◆ AIM OF THE EXERCISE ◆
In the entries below, find the string "which" and return each line holding it.

◆ EXTRACTED DATA ◆
/-! ## Steps (R159, R160) -/

/-- A row written whole: the mark of global data that nothing has read there ends (R140). -/
def Core.cleanRow (t m : Nat) (k : Core) : Core :=
  { k with ctxs := k.ctxs.map (fun e => (e.1, { e.2 with
      dirtyLines := e.2.dirtyLines.filter (fun d => !decide (e.2.tileBase ≤ t ∧ operandOf d.1 = .row (t - e.2.tileBase) m)) })) }
/-- Rows written in the tiles of a command: the physical tile and its new row. Their parity is good (Table 16.1). -/
def Core.putRows (m : Nat) : List (Nat × Line) → Core → Core
  | [], k => k
  | (t, v) :: l, k => Core.putRows m l (((k.setTileRow t m v).mend (upTo 32 (locLane t m 0))).cleanRow t m)
/-- A row of a group with bad parity (Table 16.1).
Log entry 46 (DEDUCED). -/
def Core.rowBad (k : Core) (tiles : List Nat) (m : Nat) : Bool := tiles.any (fun t => k.rowHurt t m)
/-- The rows of a step: for every tile of the group, its new row and the flags of its lanes. -/
def stepRows (b : Buffer) (xs : List Num) (k : Core) (m : Nat) : List Nat → Nat → List ((Nat × Line) × FlagBits)
  | [], _ => []
  | t :: ts, j =>
    let rs := (upTo 32 0).map (fun i => b.step xs (32 * j + i) (elemOf 32 (k.tileRow t m) i))
    ((t, BitVec.ofNat 1024 (packList 32 (rs.map (fun r => r.1)))), gatherFlags rs) :: stepRows b xs k m ts (j + 1)
/-- The step's lines taken from a port or FIFO, one popped for each that is missing. -/
inductive Supply where
  | line (v : Line) (s : State)
  | fault (st : BitVec 8) (addr : Nat)
  | empty
/-- A line of a FIFO with bad parity leaves it: a transient of the command's context (Table 16.1). -/
def State.consumeLine (s : State) (c : Nat) (j : Cmd) (loc : Nat) : State :=
  if (s.core c).bad loc then (s.modCore c (fun k => k.mend [loc])).modCtx c j.ctx (Ctx.consumed j [loc]) else s
/-- Pop one line of a run's port (R160) or FIFO; a port's fault is met once every line before it has been taken (R66). -/
def State.popSource (s : State) (c : Nat) (cmd : Cmd) : Supply :=
  let n := fieldOf cmd.f.f 1 3
  if eSrc cmd.f = 1 then
    let p := (s.core c).port n
    match p.fifo with
    | l :: _ =>
      .line l.val ((s.popPort c n).consumeLine c cmd (locPort n))
    | [] => (match p.stopped with
      | some (cause, a) => .fault cause.code a
      | none => .empty)
  else
    match (s.fifo (clusterOf c) n).lines with
    | v :: vs => .line v ((s.popFifo (clusterOf c) n vs).consumeLine c cmd (locFifo n))
    | [] => .empty
/-- A run that has taken its last step, or met its fault: it completes 8 cycles later (Table 8.12). -/
def State.endRun (s : State) (c : Nat) (r : Running) : State :=
  ((s.modCore c (fun k => k.setPipeNow .run (some { r with ending := true }))).schedule s.cyc
    (.matrixCommandStart c .load)).schedule (s.cyc + 8) (.matrixCommandComplete c .run)
/-- The steps a run takes: all, or those before the one that holds the fault. -/
def Running.stepLimit (r : Running) (p : Nat) : Nat :=
  match r.stop with
  | none => Descr.product r.cmd.da / p
  | some st => st.pos / p
/-- One step with its lines.
Log entry 46 (DEDUCED). -/
def State.takeStep (s : State) (c : Nat) (r : Running) (x : List Line) : State :=
  let k := s.core c
  let b := k.buffer (bufferNo r.cmd)
  let m := r.steps % eRows r.cmd.f
  if k.rowBad r.cmd.tiles m then
    s.endRun c { r with stop := some { pos := r.steps * b.goodShape.linesPerStep, status := stUncr, addr := 0 } }
  else
    let rows := stepRows b (activations (Descr.fmt r.cmd.da) x) k m r.cmd.tiles 0
    let r1 := { r with steps := r.steps + 1, nextStep := s.cyc + 1, waitSince := s.watchAt c (s.cyc + 1),
                       flg := r.flg ||| rows.foldl (fun f e => f ||| e.2) 0,
                       residue := r.residue || k.bad (locBuffer (bufferNo r.cmd)),
                       linesA := if eSrc r.cmd.f = 0 then r.linesA.filter (fun e => decide (b.goodShape.linesPerStep * (r.steps + 1) ≤ e.pos)) else [] }
    let s1 := s.setCore c ((Core.putRows m (rows.map (fun e => e.1)) k).setPipeNow .run (some r1))
    if r1.steps = r1.stepLimit b.goodShape.linesPerStep then s1.endRun c r1
    else s1.schedule (s.cyc + 1) (.matrixRunStep c)
/-- A run fed by a port or FIFO takes lines until it has those of its step; a run that finds none waits, under the
watchdog of R160. -/
def State.supply (c : Nat) (p : Nat) : Nat → State → Running → State
  | 0, s, _ => s
  | n + 1, s, r =>
    if r.linesA.length = p then s.takeStep c r (r.linesA.map (fun e => e.val))
    else
      match s.popSource c r.cmd with
      | .line v s1 =>
        let r1 := { r with linesA := r.linesA ++ [{ pos := 0, due := s.cyc, val := v }], waitSince := s.watchAt c s.cyc }
        State.supply c p n (s1.modCore c (fun k => k.setPipeNow .run (some r1))) r1
      | .fault st a => s.endRun c { r with stop := some { pos := r.steps * p, status := st, addr := a } }
      | .empty => s.watch c r.waitSince (.engineWatchdogExpiry c .matrixRun)
def execMatrixRunStep (core : Nat) (s : State) : Res :=
  if Config.cores ≤ core then .fault .noSuchUnit
  else
    match (s.core core).runNow with
    | none => .next s
    | some r =>
      let p := ((s.core core).buffer (bufferNo r.cmd)).goodShape.linesPerStep
      if !isRun r.cmd || r.ending || decide (s.cyc < r.nextStep) then .next s
      else if r.steps = r.stepLimit p then .next (s.endRun core r)
      else if eSrc r.cmd.f ≠ 0 then .next (State.supply core p 5 s r)
      else
        let x := (upTo p (p * r.steps)).filterMap (fun i => r.linesA.find? (fun e => decide (e.pos = i)))
        if x.length = p ∧ lastDue x ≤ s.cyc then .next (s.takeStep core r (x.map (fun e => e.val))) else .next s

/-! ## Completion (R155 to R158, R161, R166, R167) -/

/-- The buffer as a completed load leaves it, with the flags of a fold. -/
def Running.loaded (r : Running) (b : Buffer) : Buffer × FlagBits :=
  let sh := loadShape r.cmd
  let rows := (upTo r.linesA.length 0).map (fun i =>
    let v := lineAt r.linesA i
    if r.cmd.op = 0x03 then
      foldLine sh (modeField r.cmd.f 3 1 = 1) (modeField r.cmd.f 4 1 = 1) (r.linesB.map (fun e => e.2)) i v
    else (v, 0))
  ({ b with good := true, goodShape := sh, lines := rows.zipIdx.map (fun e => (e.2, e.1.1)), nval := r.token.getD 0 },
   rows.foldl (fun f e => f ||| e.2) 0)
/-- A load ends: the buffer becomes VALID or INVALID unless a later load of it is queued, which keeps it LOADING. A load
that ends at a fault reports no flags of the weights it had folded (log entry 65).
Log entry 37 (DEDUCED). -/
def Core.endLoad (k : Core) (r : Running) : Core × FlagBits :=
  let n := bufferNo r.cmd
  let b := k.buffer n
  let more := k.loadQ.any (fun c => decide (bufferNo c = n))
  match r.stop with
  | some _ => (k.setBuffer n { b with good := false, state := if more then .loading else .invalid }, 0)
  | none =>
    let (b1, f) := r.loaded b
    ({ k.setBuffer n { b1 with state := if more then .loading else .valid } with
       parity := k.parity.filter (fun p => decide (p ≠ locBuffer n)) }, f)
/-- MX.ACCZ and MX.ACCB write their rows.
Log entry 46 (DEDUCED). -/
def Core.endAcc (k : Core) (r : Running) : Core :=
  let row (j : Nat) : Line := if r.cmd.op = 0x06 then 0 else lineAt r.linesA j
  let rows := r.cmd.tiles.zipIdx.map (fun e => (e.1, row e.2))
  (upTo (eRows r.cmd.f) 0).foldl (fun k m => Core.putRows m rows k) k
/-- The end of a command before its token: what it writes, and its flags. -/
def Core.endCommand (k : Core) (pipe : Pipe) (r : Running) : Core × FlagBits :=
  match pipe with
  | .load => k.endLoad r
  | .run => if isRun r.cmd || r.stop.isSome then (k, r.flg) else (k.endAcc r, 0)
/-- A residue mismatch is found at the issuing context's next boundary (R167); one of a command of a run that is being
discarded is discarded with it (R22). -/
def residueEvent (r : Running) (v : Ctx) : Ctx :=
  if r.residue && !(v.rewind.isSome && r.cmd.inSeg) then
    { v with events := { v.events with residue := true, buffer := some (locBuffer (bufferNo r.cmd)) } }
  else v
def execMatrixCommandComplete (core : Nat) (pipe : Pipe) (s : State) : Res :=
  if Config.cores ≤ core then .fault .noSuchUnit
  else
    let k := s.core core
    match k.pipeNow pipe with
    | none => .next s
    | some r =>
      if !r.ending then .next s
      else
        let (k1, f) := k.endCommand pipe r
        let (st, a) := match r.stop with
          | none => ((0 : BitVec 8), 0)
          | some q => (q.status, q.addr)
        let x := r.cmd.ctx
        let s1 := (s.setCore core (k1.setPipeNow pipe none)).modCtx core x (residueEvent r)
        .next ((s1.engineDone core x f 0 r.cmd.inSeg).complete core r.cmd st a)

end Sys2Proof.Machine
end

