-- ==== Sys2Proof/Machine/Bundle.lean ====
section
/-!
DEFINITION. A bundle as the decoder sees it: what each slot reads and writes, the refusals of Table 4.16 that need the
whole bundle or the issuing context, and the meaning of one slot (the same meanings that exec calls).
-/
namespace Sys2Proof.Machine

/-! ## What a slot reads and writes -/

/-- A destination that two slots of a bundle may share (R82). -/
inductive Written where
  | creg (n : Nat)
  | pred (k : Nat)
  | qmask (n : Nat)
  | line (v : BitVec 14)
  | dreg (n : Nat)
  | special (n : Nat)
  | sync (n : Nat)
  | ereg (n : Nat)
  /-- A write port that an E command fills. -/
  | port (n : Nat)
  deriving DecidableEq, Repr

/-- What a slot names: its guard, the c registers it reads, its destinations, the vector operands it reads, the bank it
names by immediate, the port it names (and whether it configures or stops it), and the first tile an E command names. -/
structure Uses where
  guard : BitVec 4
  creads : List Nat
  writes : List Written
  lines : List (BitVec 14)
  bank : Option Nat
  port : Option (Nat × Bool)
  tile : Option Nat
  deriving DecidableEq, Repr

/-- A slot that names nothing but its guard. -/
def Uses.plain (g : BitVec 4) : Uses :=
  { guard := g, creads := [], writes := [], lines := [], bank := none, port := none, tile := none }
/-- A move's destination: a c register or a tile row. -/
def moveTarget (p : Nat) : List Written :=
  if p = 0 then []
  else if 0x400 ≤ p then [.line (BitVec.ofNat 14 (p - 0x400))]
  else if 0x100 ≤ p then [.creg (p - 0x100)]
  else []
def moveUses (f : Move) : Uses :=
  let src := f.src.toNat
  { Uses.plain f.g with
    creads := if 0x100 ≤ src ∧ src < 0x140 then [src - 0x100] else [],
    writes := moveTarget f.dst.toNat,
    lines := if 0x400 ≤ src then [BitVec.ofNat 14 (src - 0x400)] else [] }
/-- What an instruction names; nothing for a step of the part. CALL's c63 and the predicate pairs 4 to 7 of STAGE, which no
field names and the list of R82 does not count, are destinations like those a field names.
Log entry 76 (DEDUCED). -/
def usesOf : Instr → Uses
  | .add f | .sub f | .mul f | .mulh f | .mulhn f | .and f | .or f | .xor f | .shl f | .shr f | .sar f | .min f
  | .max f | .minn f | .maxn f | .sel f | .add32 f =>
    { Uses.plain f.g with creads := [f.a.toNat, f.b.toNat], writes := [.creg f.d.toNat] }
  | .addi f | .muli f | .andi f | .ori f | .xori f | .shli f | .shri f | .sari f | .clz f | .popc f =>
    { Uses.plain f.g with creads := [f.a.toNat], writes := [.creg f.d.toNat] }
  | .movi f | .swaitany f | .claim f | .mfs f =>
    { Uses.plain f.g with writes := [.creg f.d.toNat] }
  | .movhi f =>
    { Uses.plain f.g with creads := [f.d.toNat], writes := [.creg f.d.toNat] }
  | .addp f =>
    { Uses.plain f.g with creads := [f.a.toNat, f.a.toNat + 1, f.b.toNat, f.b.toNat + 1], writes := [.creg f.d.toNat, .creg (f.d.toNat + 1)] }
  | .mulw f =>
    { Uses.plain f.g with creads := [f.a.toNat, f.b.toNat], writes := [.creg f.d.toNat, .creg (f.d.toNat + 1)] }
  | .cmpEq f | .cmpNe f | .cmpLt f | .cmpLe f | .cmpLtn f | .cmpLen f =>
    { Uses.plain f.g with creads := [f.a.toNat, f.b.toNat], writes := [.pred f.d.toNat] }
  | .cmpiEq f | .cmpiNe f | .cmpiLt f | .cmpiLe f | .cmpiLtn f | .cmpiLen f =>
    { Uses.plain f.g with creads := [f.a.toNat], writes := [.pred f.d.toNat] }
  | .pand f | .por f | .pxor f | .pset f =>
    { Uses.plain f.g with writes := [.pred f.d.toNat] }
  | .br f | .loop f | .loopi f | .lexit f | .kwait f | .fence f | .rel f | .acq f | .seg f | .rdv f | .mark f
  | .yield f | .trap f | .sys f | .end_ f | .tret f | .waiti f =>
    Uses.plain f.g
  | .brx f | .swait f | .spost f | .grow f | .csave f | .cload f | .tlbi f =>
    { Uses.plain f.g with creads := [f.a.toNat] }
  | .call f =>
    { Uses.plain f.g with writes := [.creg 63] }
  | .ret f =>
    { Uses.plain f.g with creads := [63] }
  | .stage f =>
    { Uses.plain f.g with writes := [.pred 4, .pred 5, .pred 6, .pred 7] }
  | .yset f =>
    { Uses.plain f.g with creads := [f.a.toNat], writes := [.sync f.d.toNat] }
  | .chk f =>
    { Uses.plain f.g with creads := [f.a.toNat, f.b.toNat] }
  | .chkp f =>
    { Uses.plain f.g with creads := [f.a.toNat, f.a.toNat + 1, f.b.toNat, f.b.toNat + 1] }
  | .mts f | .pwinWrite f | .trapinfoDismiss f | .snapWrite f | .injWrite f | .trootWrite f
  | .dbgControlWrite f | .dbgBreakpointWrite f | .dbgWatchWrite f =>
    { Uses.plain f.g with creads := [f.a.toNat], writes := [.special (specialOf f)] }
  | .vadd f | .vsub f | .vmul f | .vmin f | .vmax f | .vminn f | .vmaxn f | .vsel f | .vdif f | .vand f
  | .vor f | .vxor f | .vshl f | .vshr f | .vsar f | .vmulh f | .vmulhn f | .vsrnd f | .vperm f =>
    { Uses.plain f.g with writes := [.line f.d], lines := [f.a, f.b] }
  | .vfma f | .vfms f =>
    { Uses.plain f.g with writes := [.line f.d], lines := [f.a, f.b, f.d] }
  | .vabs f | .vneg f | .vmov f | .vnot f | .vclz f | .vpopc f | .vcvt f | .vqpack f | .vqunpk f | .vscl f
  | .vrnd f | .vrsum f | .vrmax f | .vrmin f | .vrot f | .vbcast f | .vins f | .vext f | .vexp2 f | .vlog2 f
  | .vrcp f | .vrsq f =>
    { Uses.plain f.g with writes := [.line f.d], lines := [f.a] }
  | .vcmpEq f | .vcmpNe f | .vcmpLt f | .vcmpLe f | .vcmpLtn f | .vcmpLen f =>
    { Uses.plain f.g with writes := [.qmask f.d.toNat], lines := [f.a, f.b] }
  | .vqand f | .vqor f | .vqxor f =>
    { Uses.plain f.g with writes := [.qmask f.d.toNat] }
  | .vqcnt f | .vqfirst f | .vidx f =>
    { Uses.plain f.g with writes := [.line f.d] }
  | .vbscl f =>
    { Uses.plain f.g with writes := [.line f.d], lines := [f.a, f.d] }
  | .vchk f =>
    { Uses.plain f.g with lines := [f.a, f.b] }
  | .ld f =>
    { Uses.plain f.g with writes := [.line f.opnd], bank := some f.bank.toNat }
  | .ldx f | .gld f =>
    { Uses.plain f.g with creads := [f.c.toNat], writes := [.line f.opnd] }
  | .st f =>
    { Uses.plain f.g with lines := [f.opnd], bank := some f.bank.toNat }
  | .stx f | .gst f =>
    { Uses.plain f.g with creads := [f.c.toNat], lines := [f.opnd] }
  | .lds f | .tlk f | .bqry f =>
    { Uses.plain f.g with writes := [.creg f.c.toNat], bank := some f.bank.toNat }
  | .sts f | .bown f =>
    { Uses.plain f.g with creads := [f.c.toNat], bank := some f.bank.toNat }
  | .eld f =>
    { Uses.plain f.g with writes := [.ereg f.opnd.toNat], bank := some f.bank.toNat }
  | .prom f | .demo f | .tpin f =>
    { Uses.plain f.g with bank := some f.bank.toNat }
  | .glds f =>
    { Uses.plain f.g with creads := [f.c.toNat], writes := [.creg (fieldOf f.opnd 0 6)] }
  | .gsts f =>
    { Uses.plain f.g with creads := [f.c.toNat, fieldOf f.opnd 0 6] }
  | .dset f =>
    { Uses.plain f.g with writes := [.dreg f.opnd.toNat], bank := some f.bank.toNat }
  | .dsetf f =>
    { Uses.plain f.g with creads := [f.c.toNat], writes := [.dreg f.opnd.toNat] }
  | .dget f =>
    { Uses.plain f.g with writes := [.creg f.c.toNat] }
  | .pcfg f | .pstop f =>
    { Uses.plain f.g with port := some (portOf f.opnd, true) }
  | .pstat f =>
    { Uses.plain f.g with writes := [.creg f.c.toNat], port := some (portOf f.opnd, false) }
  | .xmov f | .xmovl f | .xtrg f | .tanKset f | .tanFit f | .tanEval f | .tanSlope f | .rngSeed f | .rngNext f
  | .crcInit f | .crcLine f =>
    moveUses f
  | .mxWld f | .mxWldg f | .mxWfold f | .mxAccz f | .mxAccb f | .cpyGs f | .cpySg f | .cpySs f | .cpyGg f
  | .cpyXgrf f | .cpyXdn f | .cpyFpr f | .cpyCmp f | .cpyCrc f | .scaUpd f | .cfCfg f | .cfRst f
  | .kjoin f | .ksig f =>
    Uses.plain f.g
  | .scaFupd f =>
    { Uses.plain f.g with writes := [.port (fieldOf f.f 0 2)] }
  | .mxRun f | .mxRung f | .ppeCfg f | .ppeTld f | .ppeTst f | .ppeEcnt f | .cpyFill f =>
    { Uses.plain f.g with tile := some f.t.toNat }
  | .ppeDrain f =>
    { Uses.plain f.g with tile := some f.t.toNat, writes := if fieldOf f.f 2 2 = 1 then [.port f.da.toNat] else [] }
  | .issueCycle _ | .srqEntryEnqueue _ _ | .rewindResume _ _ | .watchdogExpiry _ _ | .engineWatchdogExpiry _ _
  | .claimAnswer _ _ | .nop | .syncPostPerform _ _ _ | .contextRestoreDone _ _ | .csaveComplete _
  | .cloadComplete _ | .globalLoadReturn _ _ _ | .writePerformed _ _ _ _ | .translationWalkDone _ _
  | .readPortFetch _ _ | .writePortWrite _ _ | .matrixCommandStart _ _ | .streamReaderLine _ _
  | .matrixRunStep _ | .matrixCommandComplete _ _ | .ppeCommandStart _ | .ppeLineWrite _
  | .ppeCommandComplete _ | .copyCommandStart _ | .copyUnitRead _ _ | .copyUnitWritePerformed _ _ _
  | .copyCommandComplete _ _ | .scaCommandStart _ | .scaWindowApply _ | .scaCommandComplete _
  | .refreshWindow _ _ | .rfshChange _ | .bankMigration _ _ _ | .repairEntrySwitch _ | .snapshotRecordWrite _ _
  | .supervisorFault _ | .launchSlotWrite _ _ _ _ | .launchCommit _ _ _ | .queueStatusRead _ _
  | .launchPlacement | .launchCompletion _ | .eventSet _ _ _ | .eventClear _ _ _ | .onaetClaim _ _ _
  | .handover _ _ | .cancel _ | .supmsg _ _ _ | .attestationRequest _ _ | .keyInstall _ _ _ _ _
  | .partitionConfig _ _ | .cthrWrite _ _ _ | .powerCapWrite _ _ | .windowOpen _ _ _ _ _ | .windowRevoke _ _
  | .windowFree _ _ | .inboundRequest _ _ _ _ _ | .flitReceive _ _ | .linkRetrain _ | .linkLaneLoss _
  | .sensorSample _ _ _ _ | .layerPowerOn _ _ | .coreSleep _ | .coreWake _ | .powerUp | .bootGo _ _ _
  | .bootFetch _ | .bootVerify | .bootMarchTest _ _ _ | .bootTraining _ _ | .bootBringup
  | .hostMemoryAccess _ _ _ | .linkTrainingComplete _ | .layerPowerOff _ _ =>
    Uses.plain 0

◆ RESULT ◆
/-- A load ends: the buffer becomes VALID or INVALID unless a later load of it is queued, which keeps it LOADING. A load
/-- What an instruction names; nothing for a step of the part. CALL's c63 and the predicate pairs 4 to 7 of STAGE, which no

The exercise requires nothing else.